■ **Exercise prompt**: What you return must be every line from the beginning of the data through the line holding "at once. -/", unchanged.

■ **Stored items**:
▬▬▬▬▬▬
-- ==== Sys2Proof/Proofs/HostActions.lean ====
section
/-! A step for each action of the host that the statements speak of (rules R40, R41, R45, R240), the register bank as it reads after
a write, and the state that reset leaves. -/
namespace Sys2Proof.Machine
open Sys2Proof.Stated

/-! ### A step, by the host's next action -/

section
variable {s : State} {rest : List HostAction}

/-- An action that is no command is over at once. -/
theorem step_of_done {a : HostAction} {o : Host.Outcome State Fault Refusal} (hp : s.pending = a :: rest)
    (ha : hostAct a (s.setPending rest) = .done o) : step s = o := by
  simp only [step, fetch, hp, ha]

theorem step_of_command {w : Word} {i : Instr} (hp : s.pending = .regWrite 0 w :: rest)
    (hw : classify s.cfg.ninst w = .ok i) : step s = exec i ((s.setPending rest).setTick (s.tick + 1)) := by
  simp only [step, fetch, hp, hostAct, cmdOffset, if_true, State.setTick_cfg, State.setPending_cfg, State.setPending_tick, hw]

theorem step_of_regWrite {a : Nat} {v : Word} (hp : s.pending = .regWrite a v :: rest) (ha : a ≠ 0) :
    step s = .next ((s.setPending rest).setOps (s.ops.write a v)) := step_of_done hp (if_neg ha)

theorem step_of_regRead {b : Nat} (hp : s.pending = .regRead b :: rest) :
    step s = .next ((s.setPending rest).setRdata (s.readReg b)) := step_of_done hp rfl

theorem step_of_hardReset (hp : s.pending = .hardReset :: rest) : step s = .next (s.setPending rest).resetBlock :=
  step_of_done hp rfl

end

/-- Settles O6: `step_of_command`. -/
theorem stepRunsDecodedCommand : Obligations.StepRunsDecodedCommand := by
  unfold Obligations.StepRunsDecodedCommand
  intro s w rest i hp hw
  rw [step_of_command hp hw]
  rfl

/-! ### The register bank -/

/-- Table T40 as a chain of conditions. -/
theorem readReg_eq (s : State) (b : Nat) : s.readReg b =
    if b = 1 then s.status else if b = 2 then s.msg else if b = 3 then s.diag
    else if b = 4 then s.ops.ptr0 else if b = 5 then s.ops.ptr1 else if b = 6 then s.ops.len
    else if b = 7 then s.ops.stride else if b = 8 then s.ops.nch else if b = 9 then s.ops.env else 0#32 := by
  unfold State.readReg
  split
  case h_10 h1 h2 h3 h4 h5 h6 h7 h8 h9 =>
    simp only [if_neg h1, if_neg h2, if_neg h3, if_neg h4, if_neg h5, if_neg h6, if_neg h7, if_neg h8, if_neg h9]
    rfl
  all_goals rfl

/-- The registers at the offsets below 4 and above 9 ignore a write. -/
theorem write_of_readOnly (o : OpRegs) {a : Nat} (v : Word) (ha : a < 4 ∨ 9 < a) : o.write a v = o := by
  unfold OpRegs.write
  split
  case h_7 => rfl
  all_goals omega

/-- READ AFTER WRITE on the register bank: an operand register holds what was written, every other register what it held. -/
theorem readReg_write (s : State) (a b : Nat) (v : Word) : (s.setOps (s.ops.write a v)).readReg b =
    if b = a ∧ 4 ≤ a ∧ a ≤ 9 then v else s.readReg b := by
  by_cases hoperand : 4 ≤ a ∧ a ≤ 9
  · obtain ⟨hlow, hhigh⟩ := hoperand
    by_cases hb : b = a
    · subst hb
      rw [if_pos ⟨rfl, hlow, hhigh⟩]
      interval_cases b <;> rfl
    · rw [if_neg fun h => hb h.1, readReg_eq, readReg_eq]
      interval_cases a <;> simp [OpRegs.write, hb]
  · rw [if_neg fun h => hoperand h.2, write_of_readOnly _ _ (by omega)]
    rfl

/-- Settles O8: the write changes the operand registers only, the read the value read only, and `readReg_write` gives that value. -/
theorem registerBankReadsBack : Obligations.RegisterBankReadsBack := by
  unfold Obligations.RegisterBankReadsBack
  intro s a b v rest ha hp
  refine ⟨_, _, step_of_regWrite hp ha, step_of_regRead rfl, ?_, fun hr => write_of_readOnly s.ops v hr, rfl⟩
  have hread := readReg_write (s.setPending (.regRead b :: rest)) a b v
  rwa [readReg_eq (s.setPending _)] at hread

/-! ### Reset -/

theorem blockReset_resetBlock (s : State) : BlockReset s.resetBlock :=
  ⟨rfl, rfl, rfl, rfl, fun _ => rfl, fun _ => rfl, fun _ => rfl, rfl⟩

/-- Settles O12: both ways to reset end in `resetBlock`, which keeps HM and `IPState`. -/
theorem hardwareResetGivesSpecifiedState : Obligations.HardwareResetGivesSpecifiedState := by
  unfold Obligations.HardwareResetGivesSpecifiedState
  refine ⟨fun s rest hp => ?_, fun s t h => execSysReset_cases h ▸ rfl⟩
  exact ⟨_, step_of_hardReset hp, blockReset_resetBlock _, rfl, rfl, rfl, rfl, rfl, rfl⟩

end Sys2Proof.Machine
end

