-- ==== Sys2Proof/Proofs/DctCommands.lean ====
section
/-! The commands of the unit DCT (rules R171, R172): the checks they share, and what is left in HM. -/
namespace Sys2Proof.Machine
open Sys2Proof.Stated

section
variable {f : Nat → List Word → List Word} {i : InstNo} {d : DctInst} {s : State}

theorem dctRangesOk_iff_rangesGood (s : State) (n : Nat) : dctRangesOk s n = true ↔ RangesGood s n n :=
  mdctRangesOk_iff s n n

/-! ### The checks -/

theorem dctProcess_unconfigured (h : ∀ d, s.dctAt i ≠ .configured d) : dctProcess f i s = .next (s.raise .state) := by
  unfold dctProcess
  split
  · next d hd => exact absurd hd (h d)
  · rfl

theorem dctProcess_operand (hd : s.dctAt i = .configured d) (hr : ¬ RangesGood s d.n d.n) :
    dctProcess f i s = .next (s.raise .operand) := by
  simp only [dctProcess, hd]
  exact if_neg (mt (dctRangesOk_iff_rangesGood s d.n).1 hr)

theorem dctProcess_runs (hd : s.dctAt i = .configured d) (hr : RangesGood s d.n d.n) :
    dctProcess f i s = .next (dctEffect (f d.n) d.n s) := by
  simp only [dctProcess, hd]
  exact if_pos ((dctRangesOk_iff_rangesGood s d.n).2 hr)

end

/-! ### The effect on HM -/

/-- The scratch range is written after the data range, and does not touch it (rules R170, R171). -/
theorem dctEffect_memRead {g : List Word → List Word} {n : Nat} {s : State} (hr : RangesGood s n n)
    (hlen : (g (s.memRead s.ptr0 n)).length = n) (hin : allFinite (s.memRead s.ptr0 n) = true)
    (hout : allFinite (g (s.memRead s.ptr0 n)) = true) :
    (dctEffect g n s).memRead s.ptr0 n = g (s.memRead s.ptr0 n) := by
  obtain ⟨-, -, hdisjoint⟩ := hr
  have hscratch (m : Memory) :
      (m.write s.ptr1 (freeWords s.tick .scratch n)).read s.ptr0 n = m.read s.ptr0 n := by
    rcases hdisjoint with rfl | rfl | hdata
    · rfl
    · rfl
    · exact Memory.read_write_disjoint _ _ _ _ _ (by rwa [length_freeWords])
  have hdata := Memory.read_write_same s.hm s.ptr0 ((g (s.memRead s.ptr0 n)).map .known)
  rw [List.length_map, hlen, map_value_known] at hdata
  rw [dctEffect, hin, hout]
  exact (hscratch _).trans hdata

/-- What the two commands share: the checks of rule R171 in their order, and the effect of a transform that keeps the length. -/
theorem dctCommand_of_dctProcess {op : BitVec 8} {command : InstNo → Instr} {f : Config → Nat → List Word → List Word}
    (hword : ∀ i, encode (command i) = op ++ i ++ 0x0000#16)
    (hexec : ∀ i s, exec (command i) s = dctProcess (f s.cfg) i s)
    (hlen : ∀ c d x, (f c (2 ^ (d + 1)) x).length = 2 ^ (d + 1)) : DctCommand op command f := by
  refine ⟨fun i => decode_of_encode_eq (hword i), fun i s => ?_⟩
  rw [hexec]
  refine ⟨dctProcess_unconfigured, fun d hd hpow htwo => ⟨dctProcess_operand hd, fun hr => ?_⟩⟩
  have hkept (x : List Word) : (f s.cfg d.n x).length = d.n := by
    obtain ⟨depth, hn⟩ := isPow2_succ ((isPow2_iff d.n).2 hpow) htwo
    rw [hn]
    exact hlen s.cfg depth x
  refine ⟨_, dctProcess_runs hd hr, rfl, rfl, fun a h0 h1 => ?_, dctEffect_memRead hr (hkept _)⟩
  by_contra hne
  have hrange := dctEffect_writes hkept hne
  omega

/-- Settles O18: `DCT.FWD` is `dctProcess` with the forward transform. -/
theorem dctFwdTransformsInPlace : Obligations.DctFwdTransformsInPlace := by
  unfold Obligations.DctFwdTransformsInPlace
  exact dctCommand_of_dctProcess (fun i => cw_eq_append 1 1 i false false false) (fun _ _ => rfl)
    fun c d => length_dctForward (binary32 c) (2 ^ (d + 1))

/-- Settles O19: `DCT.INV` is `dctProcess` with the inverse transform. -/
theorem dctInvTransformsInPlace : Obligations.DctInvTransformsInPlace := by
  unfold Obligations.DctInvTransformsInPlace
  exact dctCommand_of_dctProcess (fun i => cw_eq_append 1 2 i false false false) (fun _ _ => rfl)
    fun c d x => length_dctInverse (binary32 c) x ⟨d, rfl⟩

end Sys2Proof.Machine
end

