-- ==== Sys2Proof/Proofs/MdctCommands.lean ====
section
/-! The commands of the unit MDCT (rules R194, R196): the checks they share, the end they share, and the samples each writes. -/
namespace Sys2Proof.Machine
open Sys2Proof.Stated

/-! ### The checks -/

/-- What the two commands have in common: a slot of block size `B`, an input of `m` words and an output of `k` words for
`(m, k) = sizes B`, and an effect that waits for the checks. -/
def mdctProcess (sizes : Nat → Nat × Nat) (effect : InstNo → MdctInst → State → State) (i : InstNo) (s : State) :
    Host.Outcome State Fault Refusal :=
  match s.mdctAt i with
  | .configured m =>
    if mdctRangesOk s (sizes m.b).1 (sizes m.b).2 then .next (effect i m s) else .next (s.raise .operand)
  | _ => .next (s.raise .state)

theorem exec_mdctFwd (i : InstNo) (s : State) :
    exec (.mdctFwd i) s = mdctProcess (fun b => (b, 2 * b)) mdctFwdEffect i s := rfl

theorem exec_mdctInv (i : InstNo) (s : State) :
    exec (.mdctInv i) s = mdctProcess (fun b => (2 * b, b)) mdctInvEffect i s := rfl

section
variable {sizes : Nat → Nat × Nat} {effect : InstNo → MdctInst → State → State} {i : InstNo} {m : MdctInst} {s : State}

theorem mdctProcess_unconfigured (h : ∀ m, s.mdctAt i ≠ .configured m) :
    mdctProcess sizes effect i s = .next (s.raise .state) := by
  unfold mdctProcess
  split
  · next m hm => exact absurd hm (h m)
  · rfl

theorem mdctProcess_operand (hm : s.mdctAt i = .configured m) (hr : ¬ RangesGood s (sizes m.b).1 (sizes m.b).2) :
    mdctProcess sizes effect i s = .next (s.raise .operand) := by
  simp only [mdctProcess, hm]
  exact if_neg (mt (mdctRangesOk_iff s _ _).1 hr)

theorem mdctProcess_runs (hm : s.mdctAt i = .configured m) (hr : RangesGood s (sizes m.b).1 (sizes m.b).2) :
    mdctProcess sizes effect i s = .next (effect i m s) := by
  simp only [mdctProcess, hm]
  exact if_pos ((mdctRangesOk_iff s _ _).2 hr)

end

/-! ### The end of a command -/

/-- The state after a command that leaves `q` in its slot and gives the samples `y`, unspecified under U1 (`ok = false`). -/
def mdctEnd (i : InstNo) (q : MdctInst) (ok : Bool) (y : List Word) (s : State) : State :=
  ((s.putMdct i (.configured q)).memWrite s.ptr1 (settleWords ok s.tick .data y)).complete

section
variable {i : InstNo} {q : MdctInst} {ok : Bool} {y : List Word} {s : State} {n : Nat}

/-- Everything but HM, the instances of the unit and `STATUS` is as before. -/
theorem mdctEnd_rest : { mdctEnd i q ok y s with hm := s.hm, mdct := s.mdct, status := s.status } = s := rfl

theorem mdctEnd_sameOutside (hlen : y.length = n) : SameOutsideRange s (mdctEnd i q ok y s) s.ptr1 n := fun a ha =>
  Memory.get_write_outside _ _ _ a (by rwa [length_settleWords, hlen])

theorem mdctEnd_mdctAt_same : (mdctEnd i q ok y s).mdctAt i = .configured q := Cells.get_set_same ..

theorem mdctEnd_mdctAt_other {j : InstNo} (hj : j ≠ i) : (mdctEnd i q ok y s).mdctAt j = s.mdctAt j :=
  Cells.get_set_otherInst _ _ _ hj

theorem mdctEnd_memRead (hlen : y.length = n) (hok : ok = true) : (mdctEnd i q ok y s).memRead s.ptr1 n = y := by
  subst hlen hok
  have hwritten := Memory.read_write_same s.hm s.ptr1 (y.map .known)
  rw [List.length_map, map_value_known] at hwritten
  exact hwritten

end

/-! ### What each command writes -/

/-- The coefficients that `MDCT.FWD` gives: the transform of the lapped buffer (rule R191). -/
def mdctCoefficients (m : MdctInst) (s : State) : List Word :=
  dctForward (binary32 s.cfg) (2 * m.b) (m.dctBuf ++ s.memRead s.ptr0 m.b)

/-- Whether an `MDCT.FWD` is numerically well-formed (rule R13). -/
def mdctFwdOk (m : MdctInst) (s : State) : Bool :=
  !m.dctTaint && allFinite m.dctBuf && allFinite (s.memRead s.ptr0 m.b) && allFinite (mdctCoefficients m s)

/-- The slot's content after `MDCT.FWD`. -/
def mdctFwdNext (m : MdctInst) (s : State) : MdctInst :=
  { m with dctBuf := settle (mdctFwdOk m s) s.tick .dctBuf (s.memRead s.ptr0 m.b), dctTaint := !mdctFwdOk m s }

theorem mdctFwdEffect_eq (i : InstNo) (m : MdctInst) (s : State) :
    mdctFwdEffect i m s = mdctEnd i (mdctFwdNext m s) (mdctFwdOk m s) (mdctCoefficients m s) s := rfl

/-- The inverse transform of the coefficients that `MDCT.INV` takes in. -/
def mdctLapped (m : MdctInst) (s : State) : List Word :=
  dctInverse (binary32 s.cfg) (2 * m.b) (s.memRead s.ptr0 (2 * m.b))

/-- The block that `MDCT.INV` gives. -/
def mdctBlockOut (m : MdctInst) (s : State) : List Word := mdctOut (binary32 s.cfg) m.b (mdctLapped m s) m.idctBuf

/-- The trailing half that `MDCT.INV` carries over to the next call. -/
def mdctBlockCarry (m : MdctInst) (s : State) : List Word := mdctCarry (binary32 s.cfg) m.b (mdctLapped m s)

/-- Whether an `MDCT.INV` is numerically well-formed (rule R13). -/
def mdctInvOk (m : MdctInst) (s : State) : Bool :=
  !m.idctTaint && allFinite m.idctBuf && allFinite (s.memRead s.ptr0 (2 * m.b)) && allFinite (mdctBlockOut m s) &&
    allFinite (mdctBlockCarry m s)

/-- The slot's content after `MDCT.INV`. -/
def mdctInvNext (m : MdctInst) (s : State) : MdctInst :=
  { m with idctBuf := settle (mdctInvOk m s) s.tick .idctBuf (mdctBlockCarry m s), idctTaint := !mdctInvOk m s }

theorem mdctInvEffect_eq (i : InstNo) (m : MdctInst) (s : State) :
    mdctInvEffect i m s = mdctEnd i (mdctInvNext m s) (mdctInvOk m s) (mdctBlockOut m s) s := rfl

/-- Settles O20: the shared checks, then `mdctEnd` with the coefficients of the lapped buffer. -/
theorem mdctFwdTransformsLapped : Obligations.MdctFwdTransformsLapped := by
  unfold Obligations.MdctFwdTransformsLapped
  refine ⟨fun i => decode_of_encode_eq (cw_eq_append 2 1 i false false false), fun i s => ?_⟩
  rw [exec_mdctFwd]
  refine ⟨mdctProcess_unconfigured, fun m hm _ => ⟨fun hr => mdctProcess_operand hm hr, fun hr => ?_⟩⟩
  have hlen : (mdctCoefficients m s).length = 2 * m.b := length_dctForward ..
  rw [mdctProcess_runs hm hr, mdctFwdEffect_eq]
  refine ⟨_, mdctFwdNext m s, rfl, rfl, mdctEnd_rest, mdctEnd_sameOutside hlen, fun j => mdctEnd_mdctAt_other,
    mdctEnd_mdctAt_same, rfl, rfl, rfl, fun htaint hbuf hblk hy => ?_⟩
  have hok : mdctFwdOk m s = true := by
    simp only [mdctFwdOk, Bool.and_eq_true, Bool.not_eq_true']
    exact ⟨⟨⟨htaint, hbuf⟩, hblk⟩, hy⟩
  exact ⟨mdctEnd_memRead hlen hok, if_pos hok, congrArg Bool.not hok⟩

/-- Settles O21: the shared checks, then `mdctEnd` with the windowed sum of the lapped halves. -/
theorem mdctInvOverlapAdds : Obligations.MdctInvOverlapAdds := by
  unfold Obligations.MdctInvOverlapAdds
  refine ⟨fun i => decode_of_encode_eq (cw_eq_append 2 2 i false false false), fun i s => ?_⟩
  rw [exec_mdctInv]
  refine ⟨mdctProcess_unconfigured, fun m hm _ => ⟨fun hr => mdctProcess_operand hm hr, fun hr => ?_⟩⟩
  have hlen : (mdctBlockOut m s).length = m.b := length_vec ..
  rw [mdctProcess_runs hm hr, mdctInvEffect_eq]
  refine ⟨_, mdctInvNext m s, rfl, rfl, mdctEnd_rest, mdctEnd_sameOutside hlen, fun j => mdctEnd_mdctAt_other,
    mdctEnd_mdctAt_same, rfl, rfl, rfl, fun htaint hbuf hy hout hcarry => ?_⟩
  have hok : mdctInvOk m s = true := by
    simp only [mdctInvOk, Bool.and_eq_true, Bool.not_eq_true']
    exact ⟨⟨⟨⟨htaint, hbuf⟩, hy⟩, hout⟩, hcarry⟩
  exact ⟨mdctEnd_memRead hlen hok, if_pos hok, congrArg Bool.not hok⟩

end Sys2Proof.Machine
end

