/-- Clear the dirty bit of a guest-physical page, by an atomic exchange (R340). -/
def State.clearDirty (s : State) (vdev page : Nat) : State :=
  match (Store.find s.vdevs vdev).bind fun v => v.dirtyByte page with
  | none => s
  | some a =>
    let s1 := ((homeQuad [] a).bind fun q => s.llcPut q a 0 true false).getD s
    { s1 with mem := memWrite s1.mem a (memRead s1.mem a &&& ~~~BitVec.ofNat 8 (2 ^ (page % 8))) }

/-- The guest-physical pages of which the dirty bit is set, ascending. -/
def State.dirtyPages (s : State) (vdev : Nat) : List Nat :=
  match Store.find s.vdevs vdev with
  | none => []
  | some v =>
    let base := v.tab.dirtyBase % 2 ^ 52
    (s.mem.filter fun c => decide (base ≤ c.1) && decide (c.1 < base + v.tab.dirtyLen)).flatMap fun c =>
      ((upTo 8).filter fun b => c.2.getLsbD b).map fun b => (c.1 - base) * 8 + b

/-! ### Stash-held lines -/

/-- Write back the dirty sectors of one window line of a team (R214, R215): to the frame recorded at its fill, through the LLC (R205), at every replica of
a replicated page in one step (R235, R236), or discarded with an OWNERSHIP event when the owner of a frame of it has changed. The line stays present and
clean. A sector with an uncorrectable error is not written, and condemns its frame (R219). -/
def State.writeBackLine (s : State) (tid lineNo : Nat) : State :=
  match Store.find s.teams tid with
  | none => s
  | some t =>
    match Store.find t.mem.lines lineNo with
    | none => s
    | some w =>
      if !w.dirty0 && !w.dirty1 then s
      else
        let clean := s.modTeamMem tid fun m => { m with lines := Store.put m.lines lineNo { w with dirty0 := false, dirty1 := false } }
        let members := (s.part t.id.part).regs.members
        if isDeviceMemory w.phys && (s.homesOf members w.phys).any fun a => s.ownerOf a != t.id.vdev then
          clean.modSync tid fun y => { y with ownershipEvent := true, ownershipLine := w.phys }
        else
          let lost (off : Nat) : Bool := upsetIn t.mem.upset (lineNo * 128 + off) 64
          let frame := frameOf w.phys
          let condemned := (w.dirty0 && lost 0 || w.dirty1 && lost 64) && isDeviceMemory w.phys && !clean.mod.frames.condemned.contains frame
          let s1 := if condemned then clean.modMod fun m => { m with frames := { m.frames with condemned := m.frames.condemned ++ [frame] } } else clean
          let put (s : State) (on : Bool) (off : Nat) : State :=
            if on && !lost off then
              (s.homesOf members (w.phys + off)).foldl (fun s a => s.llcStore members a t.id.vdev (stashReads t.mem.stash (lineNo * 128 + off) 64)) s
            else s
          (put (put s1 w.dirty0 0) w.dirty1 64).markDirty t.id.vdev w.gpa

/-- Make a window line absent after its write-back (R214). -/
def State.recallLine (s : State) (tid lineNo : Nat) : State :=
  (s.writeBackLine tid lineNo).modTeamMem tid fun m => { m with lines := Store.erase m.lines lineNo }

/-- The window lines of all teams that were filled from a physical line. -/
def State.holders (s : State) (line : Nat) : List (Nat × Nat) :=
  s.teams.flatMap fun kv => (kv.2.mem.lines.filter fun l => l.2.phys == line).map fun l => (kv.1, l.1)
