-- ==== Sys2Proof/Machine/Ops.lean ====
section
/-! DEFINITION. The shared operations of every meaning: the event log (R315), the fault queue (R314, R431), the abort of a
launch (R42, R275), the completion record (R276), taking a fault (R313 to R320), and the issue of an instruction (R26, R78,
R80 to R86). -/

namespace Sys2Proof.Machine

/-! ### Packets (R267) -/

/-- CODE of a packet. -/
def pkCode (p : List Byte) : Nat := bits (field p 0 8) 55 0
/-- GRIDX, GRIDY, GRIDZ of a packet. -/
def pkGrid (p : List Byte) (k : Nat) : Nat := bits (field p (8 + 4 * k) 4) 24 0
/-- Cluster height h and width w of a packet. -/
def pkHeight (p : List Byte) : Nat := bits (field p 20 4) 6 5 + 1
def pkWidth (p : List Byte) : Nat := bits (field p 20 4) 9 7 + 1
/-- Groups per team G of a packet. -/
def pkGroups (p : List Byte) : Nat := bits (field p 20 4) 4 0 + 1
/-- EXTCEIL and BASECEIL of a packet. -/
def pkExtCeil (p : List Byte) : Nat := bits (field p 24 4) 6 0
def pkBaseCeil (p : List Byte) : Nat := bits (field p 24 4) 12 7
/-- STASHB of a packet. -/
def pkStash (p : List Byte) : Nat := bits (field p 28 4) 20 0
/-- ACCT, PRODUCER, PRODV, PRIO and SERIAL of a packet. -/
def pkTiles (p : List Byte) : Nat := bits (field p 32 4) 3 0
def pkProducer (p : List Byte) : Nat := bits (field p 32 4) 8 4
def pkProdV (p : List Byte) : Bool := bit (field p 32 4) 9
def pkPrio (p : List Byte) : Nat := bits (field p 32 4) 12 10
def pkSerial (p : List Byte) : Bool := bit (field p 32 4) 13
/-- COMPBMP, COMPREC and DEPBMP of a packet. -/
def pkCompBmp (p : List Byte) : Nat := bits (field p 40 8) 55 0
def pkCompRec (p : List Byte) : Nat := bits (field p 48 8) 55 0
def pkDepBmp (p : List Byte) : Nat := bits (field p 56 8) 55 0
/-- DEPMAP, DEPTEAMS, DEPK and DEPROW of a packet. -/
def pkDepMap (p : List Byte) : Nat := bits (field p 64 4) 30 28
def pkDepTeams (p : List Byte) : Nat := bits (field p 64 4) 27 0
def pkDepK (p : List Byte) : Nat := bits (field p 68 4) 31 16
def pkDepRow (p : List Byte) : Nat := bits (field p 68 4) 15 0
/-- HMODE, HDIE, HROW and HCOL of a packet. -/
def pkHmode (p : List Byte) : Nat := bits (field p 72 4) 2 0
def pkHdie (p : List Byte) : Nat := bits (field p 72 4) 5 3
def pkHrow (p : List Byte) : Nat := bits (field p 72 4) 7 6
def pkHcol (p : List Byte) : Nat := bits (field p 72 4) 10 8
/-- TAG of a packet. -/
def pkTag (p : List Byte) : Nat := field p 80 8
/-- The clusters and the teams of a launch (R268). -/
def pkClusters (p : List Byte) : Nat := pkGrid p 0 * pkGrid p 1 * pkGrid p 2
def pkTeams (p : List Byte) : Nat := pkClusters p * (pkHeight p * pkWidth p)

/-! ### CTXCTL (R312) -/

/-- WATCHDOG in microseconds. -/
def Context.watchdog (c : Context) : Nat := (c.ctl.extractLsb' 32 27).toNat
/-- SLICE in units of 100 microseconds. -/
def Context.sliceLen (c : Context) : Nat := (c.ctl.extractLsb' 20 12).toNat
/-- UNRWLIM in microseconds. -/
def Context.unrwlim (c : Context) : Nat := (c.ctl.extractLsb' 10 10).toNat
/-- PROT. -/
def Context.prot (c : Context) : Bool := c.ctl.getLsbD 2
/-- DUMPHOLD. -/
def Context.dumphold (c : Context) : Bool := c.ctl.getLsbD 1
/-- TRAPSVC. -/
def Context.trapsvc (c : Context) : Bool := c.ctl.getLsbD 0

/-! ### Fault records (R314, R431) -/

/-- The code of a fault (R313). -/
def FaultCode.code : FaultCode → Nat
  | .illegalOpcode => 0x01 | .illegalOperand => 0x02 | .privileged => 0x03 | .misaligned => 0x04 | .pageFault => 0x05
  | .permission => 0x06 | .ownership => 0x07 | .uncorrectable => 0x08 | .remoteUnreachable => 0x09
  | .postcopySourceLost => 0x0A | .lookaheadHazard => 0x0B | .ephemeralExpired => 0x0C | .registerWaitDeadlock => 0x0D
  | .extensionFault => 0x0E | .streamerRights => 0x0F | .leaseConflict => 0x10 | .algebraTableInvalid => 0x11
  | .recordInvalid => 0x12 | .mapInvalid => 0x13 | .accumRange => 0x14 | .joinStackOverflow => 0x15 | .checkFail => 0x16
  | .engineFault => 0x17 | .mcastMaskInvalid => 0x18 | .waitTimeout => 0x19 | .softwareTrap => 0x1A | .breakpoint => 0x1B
▬▬▬▬▬▬
■ **Output of the exercise**:
-- ==== Sys2Proof/Proofs/HostActions.lean ====
section
/-! A step for each action of the host that the statements speak of (rules R40, R41, R45, R240), the register bank as it reads after
a write, and the state that reset leaves. -/
namespace Sys2Proof.Machine
open Sys2Proof.Stated

/-! ### A step, by the host's next action -/

section
variable {s : State} {rest : List HostAction}

/-- An action that is no command is over at once. -/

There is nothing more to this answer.